◆ **Data listing**
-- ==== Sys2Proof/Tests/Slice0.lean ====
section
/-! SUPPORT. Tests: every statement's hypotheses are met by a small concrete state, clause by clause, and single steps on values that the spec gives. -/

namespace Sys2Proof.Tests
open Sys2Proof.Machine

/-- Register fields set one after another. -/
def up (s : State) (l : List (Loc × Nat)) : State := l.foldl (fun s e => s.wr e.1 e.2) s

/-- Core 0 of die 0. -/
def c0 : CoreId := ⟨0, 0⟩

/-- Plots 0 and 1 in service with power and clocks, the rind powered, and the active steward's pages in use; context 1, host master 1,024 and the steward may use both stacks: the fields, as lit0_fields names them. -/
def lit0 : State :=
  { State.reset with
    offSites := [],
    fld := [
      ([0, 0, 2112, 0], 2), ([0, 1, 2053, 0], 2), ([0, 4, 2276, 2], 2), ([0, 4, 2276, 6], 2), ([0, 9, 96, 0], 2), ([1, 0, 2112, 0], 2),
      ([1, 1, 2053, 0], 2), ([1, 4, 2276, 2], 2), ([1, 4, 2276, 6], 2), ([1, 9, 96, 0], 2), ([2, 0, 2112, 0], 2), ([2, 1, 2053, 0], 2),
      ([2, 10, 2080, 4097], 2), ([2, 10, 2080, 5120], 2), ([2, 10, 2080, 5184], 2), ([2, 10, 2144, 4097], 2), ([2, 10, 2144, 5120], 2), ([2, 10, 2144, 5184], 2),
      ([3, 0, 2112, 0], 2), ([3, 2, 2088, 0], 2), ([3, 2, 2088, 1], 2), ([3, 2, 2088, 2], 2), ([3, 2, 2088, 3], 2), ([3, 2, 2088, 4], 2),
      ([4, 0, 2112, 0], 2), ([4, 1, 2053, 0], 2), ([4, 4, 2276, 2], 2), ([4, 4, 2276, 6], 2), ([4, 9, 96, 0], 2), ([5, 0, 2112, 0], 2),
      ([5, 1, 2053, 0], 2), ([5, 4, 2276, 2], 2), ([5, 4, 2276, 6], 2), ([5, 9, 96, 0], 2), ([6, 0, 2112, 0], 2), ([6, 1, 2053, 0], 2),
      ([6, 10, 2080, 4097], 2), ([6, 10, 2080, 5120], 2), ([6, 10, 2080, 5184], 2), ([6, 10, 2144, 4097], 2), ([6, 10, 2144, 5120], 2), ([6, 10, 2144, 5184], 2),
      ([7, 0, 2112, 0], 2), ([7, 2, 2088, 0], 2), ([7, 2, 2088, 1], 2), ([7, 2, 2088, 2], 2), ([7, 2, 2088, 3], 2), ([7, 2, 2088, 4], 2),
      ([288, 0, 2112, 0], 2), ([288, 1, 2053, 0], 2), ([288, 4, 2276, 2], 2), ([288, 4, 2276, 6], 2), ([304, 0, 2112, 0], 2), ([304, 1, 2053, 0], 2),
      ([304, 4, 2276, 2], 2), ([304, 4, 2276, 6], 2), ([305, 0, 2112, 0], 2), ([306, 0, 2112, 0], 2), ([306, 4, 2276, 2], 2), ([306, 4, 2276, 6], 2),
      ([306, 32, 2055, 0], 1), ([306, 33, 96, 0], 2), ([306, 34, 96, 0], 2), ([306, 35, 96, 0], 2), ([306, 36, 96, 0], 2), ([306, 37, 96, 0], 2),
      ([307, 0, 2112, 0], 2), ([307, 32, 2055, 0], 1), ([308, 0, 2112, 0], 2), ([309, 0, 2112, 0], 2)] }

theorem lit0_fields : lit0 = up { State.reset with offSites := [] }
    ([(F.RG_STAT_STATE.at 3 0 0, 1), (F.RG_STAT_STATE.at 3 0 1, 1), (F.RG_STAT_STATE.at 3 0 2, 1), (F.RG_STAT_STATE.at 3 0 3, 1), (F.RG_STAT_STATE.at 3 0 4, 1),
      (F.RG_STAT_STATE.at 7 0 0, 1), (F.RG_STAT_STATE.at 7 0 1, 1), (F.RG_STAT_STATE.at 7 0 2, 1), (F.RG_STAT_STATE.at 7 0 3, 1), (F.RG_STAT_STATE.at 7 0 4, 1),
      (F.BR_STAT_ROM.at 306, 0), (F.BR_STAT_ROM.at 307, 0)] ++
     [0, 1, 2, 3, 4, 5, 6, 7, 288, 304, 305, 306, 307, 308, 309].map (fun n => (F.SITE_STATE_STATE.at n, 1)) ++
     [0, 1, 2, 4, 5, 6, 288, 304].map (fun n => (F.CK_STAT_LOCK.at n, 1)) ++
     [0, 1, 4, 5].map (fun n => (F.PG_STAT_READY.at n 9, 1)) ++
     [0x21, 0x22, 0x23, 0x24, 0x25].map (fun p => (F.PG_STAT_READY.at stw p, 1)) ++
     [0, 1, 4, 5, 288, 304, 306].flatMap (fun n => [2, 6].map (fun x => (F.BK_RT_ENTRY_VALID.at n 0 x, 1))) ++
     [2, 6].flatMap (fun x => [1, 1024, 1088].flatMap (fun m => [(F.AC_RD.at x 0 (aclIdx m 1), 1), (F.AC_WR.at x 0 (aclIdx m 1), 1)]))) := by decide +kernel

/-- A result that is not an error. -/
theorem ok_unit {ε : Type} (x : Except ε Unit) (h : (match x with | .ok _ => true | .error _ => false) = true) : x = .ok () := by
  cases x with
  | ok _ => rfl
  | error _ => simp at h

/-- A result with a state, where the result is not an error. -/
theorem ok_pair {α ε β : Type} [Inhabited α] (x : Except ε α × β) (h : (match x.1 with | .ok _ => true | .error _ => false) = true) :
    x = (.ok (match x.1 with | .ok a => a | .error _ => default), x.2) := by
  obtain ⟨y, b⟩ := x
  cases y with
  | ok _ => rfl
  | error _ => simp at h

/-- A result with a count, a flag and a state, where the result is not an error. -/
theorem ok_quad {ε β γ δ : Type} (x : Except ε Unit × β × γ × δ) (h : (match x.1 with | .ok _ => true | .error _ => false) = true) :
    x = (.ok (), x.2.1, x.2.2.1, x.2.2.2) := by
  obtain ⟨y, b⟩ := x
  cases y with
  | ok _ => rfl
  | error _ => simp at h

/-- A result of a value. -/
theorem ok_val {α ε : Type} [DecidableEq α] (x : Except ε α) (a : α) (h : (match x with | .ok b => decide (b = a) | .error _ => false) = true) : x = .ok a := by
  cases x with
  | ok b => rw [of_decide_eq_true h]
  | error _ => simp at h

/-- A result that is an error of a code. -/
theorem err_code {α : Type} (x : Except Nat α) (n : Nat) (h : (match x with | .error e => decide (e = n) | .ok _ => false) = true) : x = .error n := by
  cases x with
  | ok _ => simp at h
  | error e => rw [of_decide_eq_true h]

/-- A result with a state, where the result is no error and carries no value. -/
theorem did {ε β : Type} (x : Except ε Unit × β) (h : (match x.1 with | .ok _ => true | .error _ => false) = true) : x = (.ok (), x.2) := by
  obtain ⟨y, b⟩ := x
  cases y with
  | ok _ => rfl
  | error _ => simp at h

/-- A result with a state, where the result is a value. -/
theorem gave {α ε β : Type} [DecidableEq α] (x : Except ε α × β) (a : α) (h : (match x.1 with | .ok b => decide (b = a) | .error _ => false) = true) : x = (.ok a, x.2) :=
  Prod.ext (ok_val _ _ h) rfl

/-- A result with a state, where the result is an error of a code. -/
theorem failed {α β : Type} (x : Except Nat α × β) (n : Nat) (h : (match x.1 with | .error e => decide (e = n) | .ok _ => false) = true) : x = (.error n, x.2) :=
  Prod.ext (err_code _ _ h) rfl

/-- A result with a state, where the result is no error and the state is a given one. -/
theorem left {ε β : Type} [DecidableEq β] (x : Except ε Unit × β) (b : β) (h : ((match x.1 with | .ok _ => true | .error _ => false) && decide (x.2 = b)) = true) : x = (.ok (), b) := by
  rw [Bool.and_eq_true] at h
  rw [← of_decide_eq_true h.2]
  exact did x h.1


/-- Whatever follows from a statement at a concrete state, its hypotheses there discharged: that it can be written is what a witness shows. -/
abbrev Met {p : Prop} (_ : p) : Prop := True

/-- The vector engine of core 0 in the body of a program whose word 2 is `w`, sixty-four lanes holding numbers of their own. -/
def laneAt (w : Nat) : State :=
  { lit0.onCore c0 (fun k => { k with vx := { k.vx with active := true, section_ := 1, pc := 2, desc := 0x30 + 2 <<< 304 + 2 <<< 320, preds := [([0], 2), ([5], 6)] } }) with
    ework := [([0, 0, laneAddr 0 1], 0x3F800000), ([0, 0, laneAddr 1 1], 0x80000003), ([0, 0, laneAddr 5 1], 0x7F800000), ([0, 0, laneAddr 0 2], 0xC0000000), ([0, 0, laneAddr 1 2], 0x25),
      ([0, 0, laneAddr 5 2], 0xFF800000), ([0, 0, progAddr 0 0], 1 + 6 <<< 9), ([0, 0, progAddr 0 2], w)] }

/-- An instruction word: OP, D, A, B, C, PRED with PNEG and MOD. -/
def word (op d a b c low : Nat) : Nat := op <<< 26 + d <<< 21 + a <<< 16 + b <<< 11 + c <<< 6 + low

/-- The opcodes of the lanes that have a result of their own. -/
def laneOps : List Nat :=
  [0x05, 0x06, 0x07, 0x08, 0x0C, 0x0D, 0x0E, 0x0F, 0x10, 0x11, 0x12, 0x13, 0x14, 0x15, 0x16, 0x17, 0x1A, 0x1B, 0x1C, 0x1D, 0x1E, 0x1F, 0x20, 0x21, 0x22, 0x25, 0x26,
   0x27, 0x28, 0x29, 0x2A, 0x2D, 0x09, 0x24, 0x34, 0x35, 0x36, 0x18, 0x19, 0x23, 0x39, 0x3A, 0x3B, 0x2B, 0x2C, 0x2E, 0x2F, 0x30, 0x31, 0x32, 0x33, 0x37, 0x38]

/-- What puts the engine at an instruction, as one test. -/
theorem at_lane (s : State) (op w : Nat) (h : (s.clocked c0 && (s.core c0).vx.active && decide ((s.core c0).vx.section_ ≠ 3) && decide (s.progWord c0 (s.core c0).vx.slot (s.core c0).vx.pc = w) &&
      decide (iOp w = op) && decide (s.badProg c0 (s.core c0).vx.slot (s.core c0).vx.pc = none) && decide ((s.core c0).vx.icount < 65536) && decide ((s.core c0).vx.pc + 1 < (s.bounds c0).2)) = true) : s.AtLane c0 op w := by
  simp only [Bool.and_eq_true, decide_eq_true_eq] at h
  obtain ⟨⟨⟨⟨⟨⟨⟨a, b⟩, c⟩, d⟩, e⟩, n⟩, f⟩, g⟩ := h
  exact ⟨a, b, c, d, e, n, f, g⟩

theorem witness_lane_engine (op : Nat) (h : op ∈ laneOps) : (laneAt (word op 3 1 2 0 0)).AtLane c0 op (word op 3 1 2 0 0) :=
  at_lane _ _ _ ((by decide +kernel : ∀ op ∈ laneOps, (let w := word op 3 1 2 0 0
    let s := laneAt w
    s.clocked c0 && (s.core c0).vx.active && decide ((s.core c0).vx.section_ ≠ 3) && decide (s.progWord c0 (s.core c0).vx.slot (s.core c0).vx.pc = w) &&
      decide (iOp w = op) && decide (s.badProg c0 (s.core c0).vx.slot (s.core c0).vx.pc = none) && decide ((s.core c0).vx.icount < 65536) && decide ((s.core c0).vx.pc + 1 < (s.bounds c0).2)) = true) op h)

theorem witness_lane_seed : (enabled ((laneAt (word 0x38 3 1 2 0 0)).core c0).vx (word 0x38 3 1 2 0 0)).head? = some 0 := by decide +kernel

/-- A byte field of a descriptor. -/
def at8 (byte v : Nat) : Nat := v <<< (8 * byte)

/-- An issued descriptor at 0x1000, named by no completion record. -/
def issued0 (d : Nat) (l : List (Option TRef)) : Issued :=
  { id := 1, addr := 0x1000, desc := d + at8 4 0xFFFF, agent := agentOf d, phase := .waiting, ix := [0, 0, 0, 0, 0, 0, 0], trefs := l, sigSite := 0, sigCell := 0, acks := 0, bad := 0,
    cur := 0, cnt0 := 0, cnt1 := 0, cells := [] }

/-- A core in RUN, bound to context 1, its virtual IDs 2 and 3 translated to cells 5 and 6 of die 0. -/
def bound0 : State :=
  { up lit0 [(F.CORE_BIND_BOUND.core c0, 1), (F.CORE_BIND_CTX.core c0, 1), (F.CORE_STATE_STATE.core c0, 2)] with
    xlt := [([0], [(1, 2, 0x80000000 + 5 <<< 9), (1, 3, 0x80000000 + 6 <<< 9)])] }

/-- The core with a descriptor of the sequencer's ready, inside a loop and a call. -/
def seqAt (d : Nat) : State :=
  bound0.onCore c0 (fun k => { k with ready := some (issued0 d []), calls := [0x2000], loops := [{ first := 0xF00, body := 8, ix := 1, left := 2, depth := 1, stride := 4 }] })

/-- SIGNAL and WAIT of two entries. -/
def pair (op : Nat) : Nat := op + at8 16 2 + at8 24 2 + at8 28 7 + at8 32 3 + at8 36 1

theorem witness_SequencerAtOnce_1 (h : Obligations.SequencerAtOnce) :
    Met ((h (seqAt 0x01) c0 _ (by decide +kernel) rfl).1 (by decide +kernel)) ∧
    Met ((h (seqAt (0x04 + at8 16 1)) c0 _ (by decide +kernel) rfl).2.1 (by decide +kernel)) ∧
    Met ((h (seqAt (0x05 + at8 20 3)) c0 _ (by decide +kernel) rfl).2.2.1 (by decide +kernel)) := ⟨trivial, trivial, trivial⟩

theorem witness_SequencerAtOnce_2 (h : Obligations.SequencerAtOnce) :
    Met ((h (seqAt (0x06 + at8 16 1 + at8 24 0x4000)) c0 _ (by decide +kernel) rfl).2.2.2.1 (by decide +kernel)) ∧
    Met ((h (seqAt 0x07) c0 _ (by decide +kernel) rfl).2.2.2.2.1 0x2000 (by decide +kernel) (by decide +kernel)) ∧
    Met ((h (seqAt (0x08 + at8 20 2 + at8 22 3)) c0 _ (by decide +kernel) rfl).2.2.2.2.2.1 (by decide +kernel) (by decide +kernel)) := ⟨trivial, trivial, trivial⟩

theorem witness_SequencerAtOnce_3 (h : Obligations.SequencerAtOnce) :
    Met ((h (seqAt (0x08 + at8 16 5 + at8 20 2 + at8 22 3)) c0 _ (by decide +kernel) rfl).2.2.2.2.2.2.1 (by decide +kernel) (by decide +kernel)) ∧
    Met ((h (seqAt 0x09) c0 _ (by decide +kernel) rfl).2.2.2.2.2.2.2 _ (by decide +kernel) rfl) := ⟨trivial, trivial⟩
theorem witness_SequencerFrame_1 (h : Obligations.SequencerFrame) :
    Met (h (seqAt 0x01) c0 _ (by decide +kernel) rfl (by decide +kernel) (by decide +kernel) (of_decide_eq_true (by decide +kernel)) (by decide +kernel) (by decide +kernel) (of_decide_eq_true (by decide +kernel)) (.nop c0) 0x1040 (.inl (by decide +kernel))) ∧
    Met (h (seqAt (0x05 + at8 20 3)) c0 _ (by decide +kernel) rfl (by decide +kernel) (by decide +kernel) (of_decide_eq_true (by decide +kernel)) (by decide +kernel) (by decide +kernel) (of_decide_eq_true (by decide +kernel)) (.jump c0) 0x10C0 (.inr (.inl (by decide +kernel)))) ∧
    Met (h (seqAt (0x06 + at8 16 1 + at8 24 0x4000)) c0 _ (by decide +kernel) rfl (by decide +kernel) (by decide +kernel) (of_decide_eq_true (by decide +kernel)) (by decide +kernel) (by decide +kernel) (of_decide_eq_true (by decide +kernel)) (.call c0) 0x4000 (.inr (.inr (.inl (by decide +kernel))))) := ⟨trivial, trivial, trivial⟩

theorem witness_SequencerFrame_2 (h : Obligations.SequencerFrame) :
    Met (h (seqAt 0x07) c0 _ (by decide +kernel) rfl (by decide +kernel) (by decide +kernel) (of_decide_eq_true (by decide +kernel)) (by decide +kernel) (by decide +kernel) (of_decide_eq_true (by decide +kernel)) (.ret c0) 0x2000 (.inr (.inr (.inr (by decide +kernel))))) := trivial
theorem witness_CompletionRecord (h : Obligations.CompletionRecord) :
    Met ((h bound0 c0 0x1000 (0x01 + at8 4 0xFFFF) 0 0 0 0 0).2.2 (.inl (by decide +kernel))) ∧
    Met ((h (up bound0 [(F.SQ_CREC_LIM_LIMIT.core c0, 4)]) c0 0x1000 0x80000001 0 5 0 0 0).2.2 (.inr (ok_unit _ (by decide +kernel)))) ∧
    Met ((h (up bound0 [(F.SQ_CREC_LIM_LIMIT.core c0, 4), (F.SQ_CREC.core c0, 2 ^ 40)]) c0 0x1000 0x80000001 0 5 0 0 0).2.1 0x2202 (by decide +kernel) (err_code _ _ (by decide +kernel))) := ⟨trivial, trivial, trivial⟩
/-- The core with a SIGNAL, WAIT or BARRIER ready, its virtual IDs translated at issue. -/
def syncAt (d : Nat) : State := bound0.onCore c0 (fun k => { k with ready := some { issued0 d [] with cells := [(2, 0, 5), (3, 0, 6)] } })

◆ **Task directions**
What you write must be the entries restated word for word, from the opening line through the one holding "def c0 : CoreId := ⟨0, 0⟩", with nothing else.

◆ **Answer space**
-- ==== Sys2Proof/Tests/Slice0.lean ====
section
/-! SUPPORT. Tests: every statement's hypotheses are met by a small concrete state, clause by clause, and single steps on values that the spec gives. -/

namespace Sys2Proof.Tests
open Sys2Proof.Machine

/-- Register fields set one after another. -/
def up (s : State) (l : List (Loc × Nat)) : State := l.foldl (fun s e => s.wr e.1 e.2) s

/-- Core 0 of die 0. -/
def c0 : CoreId := ⟨0, 0⟩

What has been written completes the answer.